Aim of the task ▸ Repeat only the stretch of lines below that runs from the line with "exact .next h.issueLocal" through the line with "h => h.stopSlice)", unaltered.

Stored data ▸
◆ ◆ ◆ ◆ ◆

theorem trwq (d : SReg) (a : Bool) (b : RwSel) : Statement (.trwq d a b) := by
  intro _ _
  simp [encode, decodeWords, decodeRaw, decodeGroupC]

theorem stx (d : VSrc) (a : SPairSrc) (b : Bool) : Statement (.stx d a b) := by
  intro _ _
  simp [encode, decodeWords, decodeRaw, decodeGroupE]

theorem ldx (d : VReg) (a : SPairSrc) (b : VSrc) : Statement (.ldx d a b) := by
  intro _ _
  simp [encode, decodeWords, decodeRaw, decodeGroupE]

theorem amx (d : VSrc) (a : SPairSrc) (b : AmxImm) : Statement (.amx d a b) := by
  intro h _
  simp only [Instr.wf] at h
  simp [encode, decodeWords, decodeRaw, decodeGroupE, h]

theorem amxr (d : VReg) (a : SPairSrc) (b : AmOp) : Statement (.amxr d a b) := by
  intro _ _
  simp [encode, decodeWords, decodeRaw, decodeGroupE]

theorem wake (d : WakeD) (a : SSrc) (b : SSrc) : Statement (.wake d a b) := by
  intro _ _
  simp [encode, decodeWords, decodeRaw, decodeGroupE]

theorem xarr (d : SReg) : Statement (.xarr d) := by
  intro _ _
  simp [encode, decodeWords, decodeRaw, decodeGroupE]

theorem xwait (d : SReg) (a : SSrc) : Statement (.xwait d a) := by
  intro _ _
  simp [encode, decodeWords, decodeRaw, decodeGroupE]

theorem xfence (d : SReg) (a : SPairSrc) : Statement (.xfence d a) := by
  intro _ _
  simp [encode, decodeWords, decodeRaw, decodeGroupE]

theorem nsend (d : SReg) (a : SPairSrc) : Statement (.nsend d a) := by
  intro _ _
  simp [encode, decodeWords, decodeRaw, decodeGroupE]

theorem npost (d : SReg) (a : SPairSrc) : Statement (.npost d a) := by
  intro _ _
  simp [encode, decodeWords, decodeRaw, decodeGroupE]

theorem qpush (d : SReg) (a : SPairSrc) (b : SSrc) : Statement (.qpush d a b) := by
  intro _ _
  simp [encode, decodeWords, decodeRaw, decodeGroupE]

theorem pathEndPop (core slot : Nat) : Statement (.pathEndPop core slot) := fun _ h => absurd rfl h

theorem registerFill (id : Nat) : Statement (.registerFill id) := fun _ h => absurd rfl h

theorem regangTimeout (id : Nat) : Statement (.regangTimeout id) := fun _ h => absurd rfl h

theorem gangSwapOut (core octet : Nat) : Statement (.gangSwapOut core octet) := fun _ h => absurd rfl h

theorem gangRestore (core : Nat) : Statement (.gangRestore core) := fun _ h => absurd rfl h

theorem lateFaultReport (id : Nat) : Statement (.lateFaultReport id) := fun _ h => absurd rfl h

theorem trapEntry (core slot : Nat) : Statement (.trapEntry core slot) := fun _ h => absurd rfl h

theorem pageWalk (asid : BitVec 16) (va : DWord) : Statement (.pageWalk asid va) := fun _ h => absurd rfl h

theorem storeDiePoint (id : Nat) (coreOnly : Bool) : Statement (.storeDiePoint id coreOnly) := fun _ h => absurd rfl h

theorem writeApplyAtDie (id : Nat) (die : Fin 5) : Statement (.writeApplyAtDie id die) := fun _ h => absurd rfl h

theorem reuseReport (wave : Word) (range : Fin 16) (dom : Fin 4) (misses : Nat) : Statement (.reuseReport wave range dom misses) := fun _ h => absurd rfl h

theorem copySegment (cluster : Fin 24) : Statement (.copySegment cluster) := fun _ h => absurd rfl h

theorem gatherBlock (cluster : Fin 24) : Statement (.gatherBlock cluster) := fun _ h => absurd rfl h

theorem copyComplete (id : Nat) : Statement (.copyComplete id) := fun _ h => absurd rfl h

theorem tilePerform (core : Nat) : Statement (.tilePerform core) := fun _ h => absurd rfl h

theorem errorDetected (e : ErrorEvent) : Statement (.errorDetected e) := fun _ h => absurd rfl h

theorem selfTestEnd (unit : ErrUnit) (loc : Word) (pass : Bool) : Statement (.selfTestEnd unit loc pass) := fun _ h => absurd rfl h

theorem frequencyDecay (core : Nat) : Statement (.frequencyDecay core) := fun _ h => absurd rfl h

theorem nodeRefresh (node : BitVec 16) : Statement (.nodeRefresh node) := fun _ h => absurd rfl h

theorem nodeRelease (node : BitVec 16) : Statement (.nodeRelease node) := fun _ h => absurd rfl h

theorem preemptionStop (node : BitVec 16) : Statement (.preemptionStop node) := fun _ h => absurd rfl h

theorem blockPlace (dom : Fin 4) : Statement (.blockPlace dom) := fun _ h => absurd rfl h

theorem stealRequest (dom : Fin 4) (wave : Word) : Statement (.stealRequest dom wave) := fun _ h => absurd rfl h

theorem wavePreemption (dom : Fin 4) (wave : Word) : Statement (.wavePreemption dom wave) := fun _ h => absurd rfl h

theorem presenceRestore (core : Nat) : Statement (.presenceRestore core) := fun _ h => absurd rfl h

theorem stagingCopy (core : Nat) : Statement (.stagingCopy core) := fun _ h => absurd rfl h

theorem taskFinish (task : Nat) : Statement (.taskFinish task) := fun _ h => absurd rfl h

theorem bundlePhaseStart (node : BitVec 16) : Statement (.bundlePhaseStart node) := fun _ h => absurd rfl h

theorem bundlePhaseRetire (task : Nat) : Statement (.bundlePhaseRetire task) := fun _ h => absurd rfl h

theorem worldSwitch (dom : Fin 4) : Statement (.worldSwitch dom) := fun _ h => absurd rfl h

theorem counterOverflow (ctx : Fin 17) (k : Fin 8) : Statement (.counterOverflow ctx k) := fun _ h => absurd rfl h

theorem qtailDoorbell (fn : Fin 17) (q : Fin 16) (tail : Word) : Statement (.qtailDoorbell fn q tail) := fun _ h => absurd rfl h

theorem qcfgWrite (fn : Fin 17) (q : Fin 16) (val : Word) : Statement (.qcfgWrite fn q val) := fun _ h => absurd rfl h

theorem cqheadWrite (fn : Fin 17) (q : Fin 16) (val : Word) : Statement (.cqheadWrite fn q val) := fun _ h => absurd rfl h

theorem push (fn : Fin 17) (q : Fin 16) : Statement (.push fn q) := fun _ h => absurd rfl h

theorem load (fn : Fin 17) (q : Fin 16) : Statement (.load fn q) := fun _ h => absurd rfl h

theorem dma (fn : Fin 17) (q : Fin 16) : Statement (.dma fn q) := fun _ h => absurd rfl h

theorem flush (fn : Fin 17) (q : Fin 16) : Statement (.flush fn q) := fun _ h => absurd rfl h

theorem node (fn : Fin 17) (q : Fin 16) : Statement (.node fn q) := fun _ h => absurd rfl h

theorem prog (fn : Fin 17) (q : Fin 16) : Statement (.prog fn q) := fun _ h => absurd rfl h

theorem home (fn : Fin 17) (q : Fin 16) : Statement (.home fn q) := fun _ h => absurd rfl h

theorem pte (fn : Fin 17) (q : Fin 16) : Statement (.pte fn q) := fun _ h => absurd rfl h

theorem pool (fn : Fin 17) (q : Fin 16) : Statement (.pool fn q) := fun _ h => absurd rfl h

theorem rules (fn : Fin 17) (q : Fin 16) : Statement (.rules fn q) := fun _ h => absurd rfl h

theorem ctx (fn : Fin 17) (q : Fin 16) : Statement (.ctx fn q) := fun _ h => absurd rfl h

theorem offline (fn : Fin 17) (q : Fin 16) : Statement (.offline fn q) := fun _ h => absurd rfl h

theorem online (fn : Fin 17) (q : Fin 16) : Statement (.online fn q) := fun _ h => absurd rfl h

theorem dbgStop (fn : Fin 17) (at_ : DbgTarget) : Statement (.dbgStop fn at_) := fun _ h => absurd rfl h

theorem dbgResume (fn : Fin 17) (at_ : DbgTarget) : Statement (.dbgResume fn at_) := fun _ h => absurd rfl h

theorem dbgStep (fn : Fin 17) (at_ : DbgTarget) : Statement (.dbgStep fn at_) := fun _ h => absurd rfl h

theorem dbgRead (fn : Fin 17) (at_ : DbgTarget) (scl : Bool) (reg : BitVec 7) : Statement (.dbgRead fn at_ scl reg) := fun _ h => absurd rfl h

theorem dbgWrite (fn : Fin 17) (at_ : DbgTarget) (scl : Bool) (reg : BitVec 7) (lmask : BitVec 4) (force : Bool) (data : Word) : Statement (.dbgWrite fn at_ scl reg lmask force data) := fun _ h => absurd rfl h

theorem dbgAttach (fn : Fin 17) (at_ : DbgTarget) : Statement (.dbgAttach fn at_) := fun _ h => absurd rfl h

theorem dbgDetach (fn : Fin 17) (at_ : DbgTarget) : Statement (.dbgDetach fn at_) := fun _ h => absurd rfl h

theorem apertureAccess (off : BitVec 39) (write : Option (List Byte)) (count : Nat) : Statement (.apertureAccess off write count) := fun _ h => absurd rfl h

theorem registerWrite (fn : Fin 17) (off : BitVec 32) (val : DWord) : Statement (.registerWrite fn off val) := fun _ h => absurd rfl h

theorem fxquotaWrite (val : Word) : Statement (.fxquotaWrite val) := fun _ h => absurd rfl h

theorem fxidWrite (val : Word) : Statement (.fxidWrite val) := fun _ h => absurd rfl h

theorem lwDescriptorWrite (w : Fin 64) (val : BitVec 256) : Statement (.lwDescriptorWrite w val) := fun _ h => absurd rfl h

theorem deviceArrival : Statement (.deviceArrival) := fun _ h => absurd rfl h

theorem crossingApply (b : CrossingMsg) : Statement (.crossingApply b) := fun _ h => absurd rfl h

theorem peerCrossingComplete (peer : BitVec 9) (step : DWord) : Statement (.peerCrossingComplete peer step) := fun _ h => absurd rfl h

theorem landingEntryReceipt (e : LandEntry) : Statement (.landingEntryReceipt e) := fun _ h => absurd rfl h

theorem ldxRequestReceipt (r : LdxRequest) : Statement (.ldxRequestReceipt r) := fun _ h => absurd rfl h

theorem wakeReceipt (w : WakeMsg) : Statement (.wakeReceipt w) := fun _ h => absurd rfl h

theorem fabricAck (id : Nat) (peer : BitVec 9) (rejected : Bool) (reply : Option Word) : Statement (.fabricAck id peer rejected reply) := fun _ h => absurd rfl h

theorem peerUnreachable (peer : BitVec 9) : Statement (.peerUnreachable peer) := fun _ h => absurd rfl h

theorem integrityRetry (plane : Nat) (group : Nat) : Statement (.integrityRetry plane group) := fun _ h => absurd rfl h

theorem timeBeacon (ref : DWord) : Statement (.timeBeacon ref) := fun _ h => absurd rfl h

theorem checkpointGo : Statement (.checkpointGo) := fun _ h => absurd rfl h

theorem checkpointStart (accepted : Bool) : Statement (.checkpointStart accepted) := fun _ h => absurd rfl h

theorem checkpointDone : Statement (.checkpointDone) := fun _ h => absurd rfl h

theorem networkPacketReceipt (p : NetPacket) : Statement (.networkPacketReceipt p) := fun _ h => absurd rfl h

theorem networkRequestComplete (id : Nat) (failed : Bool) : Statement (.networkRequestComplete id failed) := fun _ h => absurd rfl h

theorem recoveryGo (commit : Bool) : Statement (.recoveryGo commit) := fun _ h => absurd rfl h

◆ ◆ ◆ ◆ ◆

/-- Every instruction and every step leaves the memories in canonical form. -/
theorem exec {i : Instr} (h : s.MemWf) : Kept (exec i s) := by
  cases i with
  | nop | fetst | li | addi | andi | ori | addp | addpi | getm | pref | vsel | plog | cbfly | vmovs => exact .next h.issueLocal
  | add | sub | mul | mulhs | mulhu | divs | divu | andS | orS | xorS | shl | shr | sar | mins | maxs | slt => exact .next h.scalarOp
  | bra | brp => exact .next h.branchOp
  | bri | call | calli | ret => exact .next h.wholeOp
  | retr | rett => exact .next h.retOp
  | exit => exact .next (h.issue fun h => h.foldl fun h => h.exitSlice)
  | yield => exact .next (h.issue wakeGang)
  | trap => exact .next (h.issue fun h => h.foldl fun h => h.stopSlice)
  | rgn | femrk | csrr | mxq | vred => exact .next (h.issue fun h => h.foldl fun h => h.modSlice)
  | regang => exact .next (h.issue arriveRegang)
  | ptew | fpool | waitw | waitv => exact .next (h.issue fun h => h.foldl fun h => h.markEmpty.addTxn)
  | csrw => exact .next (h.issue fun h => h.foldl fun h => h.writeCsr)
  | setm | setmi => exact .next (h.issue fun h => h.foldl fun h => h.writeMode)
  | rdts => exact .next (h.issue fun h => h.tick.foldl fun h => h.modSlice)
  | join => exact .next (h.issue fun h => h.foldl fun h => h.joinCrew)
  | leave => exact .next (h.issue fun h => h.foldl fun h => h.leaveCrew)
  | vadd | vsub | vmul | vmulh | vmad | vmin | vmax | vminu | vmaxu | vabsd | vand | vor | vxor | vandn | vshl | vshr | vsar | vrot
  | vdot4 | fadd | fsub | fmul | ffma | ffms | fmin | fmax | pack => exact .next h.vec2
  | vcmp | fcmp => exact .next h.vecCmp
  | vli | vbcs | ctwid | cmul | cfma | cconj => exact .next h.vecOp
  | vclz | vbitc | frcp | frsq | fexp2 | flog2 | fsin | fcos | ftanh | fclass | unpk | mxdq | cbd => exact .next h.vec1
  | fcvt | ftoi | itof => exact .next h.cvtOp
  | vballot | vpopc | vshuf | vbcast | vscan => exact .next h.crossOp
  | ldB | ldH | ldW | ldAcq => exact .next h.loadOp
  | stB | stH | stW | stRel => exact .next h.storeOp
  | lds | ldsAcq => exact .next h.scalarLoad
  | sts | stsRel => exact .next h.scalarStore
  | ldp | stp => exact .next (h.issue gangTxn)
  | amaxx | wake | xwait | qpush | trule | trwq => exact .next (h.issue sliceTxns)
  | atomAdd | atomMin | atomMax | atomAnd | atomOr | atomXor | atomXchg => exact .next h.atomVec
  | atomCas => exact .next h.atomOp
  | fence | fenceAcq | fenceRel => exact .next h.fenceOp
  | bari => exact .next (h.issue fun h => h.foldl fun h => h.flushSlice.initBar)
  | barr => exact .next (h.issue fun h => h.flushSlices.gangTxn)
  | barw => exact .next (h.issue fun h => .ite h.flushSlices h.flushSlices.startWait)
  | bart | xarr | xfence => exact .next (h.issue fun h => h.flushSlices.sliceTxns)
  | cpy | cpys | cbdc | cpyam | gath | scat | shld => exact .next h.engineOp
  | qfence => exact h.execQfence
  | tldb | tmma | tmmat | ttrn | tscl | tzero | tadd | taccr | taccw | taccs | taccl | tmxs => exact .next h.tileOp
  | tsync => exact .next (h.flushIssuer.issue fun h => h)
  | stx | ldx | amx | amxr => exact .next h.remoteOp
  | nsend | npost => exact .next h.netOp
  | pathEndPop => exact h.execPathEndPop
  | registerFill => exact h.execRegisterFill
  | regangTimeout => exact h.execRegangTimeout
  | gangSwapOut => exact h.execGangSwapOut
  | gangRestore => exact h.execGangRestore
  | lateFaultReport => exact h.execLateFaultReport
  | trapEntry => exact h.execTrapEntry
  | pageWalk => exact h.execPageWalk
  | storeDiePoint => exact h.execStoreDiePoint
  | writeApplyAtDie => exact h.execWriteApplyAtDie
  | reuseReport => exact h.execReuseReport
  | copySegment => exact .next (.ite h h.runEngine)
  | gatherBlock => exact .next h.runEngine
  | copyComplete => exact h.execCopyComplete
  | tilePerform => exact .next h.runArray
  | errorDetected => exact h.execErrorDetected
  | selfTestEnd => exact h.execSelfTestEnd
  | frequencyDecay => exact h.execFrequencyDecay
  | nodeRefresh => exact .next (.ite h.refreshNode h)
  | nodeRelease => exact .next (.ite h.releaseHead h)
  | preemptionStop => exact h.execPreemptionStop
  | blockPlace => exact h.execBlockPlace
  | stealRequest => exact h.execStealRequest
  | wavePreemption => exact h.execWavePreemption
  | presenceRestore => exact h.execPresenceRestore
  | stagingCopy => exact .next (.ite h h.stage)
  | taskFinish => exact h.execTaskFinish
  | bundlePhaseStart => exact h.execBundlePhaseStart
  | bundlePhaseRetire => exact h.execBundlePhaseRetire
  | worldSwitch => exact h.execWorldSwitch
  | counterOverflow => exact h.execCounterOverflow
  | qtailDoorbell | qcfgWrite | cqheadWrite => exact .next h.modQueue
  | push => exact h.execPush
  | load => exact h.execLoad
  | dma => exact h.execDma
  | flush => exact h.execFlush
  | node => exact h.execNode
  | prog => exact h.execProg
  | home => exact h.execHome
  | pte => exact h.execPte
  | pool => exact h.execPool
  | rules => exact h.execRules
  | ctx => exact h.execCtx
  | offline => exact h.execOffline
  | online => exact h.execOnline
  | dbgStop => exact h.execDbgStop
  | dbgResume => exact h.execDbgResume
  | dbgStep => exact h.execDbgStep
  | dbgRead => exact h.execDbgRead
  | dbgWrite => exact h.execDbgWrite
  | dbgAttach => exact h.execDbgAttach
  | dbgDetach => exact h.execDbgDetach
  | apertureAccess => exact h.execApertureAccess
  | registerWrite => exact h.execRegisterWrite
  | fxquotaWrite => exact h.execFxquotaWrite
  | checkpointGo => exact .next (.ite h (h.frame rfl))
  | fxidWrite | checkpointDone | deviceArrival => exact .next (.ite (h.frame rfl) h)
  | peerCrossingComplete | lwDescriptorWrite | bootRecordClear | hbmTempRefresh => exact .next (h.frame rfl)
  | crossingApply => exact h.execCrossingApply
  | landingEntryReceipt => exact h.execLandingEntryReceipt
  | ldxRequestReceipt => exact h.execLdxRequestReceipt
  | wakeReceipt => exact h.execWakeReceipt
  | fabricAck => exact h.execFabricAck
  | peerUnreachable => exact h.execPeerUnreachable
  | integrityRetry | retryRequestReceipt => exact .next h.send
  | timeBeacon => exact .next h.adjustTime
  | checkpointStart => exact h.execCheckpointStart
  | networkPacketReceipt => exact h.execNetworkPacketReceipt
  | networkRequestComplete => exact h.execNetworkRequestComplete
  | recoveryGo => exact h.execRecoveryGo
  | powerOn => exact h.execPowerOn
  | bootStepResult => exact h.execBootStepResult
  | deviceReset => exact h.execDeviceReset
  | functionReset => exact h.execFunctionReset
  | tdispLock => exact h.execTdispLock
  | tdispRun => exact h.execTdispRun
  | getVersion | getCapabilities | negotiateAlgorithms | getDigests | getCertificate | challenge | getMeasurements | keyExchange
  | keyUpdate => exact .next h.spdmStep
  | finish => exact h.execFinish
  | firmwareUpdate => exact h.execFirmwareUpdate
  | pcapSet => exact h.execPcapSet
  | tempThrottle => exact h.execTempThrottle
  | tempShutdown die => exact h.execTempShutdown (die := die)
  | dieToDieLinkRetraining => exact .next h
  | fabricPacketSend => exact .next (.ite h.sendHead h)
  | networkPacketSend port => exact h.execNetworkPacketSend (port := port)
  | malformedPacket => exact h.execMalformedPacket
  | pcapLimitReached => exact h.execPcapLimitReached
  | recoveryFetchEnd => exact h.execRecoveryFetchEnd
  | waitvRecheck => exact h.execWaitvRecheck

◆ ◆ ◆ ◆ ◆

Result for this exercise ▸
  | nop | fetst | li | addi | andi | ori | addp | addpi | getm | pref | vsel | plog | cbfly | vmovs => exact .next h.issueLocal
  | add | sub | mul | mulhs | mulhu | divs | divu | andS | orS | xorS | shl | shr | sar | mins | maxs | slt => exact .next h.scalarOp
  | bra | brp => exact .next h.branchOp
  | bri | call | calli | ret => exact .next h.wholeOp
  | retr | rett => exact .next h.retOp
  | exit => exact .next (h.issue fun h => h.foldl fun h => h.exitSlice)
  | yield => exact .next (h.issue wakeGang)
  | trap => exact .next (h.issue fun h => h.foldl fun h => h.stopSlice)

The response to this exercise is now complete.